• _The problem_: Across the entries that follow, work out the number of lines containing the string "raiseInternal", and state it alone.

• _Task input_:
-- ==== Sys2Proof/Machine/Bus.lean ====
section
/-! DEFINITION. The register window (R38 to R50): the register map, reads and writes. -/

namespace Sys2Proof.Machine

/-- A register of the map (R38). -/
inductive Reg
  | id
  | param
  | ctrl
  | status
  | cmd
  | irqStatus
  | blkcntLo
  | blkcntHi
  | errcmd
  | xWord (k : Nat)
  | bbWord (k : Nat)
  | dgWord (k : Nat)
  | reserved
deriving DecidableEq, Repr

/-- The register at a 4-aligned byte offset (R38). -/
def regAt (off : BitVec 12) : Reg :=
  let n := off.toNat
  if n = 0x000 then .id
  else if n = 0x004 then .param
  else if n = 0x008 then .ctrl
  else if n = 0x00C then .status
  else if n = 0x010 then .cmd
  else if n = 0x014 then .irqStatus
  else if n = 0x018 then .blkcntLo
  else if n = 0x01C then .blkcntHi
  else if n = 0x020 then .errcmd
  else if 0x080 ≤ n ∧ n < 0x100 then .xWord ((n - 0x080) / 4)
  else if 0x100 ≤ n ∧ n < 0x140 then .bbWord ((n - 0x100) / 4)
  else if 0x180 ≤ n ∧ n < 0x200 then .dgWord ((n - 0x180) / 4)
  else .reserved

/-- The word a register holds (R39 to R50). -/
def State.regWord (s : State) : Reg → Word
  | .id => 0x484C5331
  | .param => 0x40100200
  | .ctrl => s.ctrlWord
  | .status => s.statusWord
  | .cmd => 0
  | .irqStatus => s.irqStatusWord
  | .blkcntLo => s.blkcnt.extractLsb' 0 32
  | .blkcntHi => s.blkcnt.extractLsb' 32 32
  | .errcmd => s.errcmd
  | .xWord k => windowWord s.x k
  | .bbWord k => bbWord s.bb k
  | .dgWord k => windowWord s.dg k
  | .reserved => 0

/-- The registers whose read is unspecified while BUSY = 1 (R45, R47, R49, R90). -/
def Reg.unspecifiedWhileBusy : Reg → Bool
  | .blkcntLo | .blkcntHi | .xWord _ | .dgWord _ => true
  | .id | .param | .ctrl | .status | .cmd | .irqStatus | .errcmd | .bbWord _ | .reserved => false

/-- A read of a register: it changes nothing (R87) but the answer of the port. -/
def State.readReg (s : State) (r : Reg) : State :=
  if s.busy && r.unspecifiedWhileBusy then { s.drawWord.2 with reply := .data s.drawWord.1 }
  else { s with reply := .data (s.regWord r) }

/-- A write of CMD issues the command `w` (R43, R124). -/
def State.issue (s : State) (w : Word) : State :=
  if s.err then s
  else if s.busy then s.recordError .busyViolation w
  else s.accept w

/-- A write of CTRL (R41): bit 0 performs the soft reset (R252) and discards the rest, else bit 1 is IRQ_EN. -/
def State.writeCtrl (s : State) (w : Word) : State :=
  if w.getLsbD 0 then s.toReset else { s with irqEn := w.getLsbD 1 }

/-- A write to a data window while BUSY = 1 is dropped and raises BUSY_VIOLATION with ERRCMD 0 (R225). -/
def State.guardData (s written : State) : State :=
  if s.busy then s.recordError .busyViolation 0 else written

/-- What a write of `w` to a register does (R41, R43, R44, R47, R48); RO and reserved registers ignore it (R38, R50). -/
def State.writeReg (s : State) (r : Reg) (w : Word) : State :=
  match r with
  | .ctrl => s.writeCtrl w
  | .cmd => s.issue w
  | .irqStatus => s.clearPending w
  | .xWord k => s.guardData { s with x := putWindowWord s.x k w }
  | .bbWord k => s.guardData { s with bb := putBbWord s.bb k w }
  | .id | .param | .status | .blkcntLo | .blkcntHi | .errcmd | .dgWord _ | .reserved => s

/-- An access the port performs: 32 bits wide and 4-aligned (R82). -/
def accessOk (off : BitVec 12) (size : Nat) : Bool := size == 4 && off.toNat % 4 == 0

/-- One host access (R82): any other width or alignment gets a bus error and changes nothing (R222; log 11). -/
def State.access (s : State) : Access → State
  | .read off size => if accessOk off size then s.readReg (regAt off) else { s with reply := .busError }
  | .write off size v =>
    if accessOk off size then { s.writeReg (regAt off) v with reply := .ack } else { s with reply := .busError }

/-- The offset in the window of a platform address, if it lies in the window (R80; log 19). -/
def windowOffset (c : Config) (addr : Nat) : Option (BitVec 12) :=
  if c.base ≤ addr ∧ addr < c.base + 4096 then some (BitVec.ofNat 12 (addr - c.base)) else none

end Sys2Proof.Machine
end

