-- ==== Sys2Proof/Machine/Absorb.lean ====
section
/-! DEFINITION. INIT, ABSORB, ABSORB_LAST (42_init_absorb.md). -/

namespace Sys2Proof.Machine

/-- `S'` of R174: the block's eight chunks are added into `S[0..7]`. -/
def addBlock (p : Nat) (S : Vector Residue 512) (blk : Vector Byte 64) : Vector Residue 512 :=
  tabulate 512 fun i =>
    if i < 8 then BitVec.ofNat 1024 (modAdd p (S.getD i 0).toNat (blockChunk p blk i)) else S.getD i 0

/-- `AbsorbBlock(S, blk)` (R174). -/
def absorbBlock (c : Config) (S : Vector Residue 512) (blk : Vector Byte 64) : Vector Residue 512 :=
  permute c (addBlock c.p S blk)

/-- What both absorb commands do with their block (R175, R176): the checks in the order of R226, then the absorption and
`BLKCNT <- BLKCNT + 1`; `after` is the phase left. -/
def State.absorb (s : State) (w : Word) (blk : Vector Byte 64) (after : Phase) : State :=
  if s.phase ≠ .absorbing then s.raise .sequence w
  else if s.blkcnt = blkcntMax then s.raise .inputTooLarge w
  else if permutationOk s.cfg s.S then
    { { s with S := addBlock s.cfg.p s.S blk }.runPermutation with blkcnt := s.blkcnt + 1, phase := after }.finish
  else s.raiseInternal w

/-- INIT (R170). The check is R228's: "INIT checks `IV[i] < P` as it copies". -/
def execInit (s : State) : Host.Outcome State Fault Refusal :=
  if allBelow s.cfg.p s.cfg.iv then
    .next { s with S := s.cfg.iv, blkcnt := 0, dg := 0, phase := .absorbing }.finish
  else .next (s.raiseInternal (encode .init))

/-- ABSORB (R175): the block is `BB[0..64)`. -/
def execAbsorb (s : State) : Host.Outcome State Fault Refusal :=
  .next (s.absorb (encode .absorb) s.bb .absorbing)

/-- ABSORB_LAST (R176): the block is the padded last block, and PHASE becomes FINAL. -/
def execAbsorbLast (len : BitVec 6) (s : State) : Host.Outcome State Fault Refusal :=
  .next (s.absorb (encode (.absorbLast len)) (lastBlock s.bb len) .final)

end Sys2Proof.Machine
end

• _Exercise answer_: 2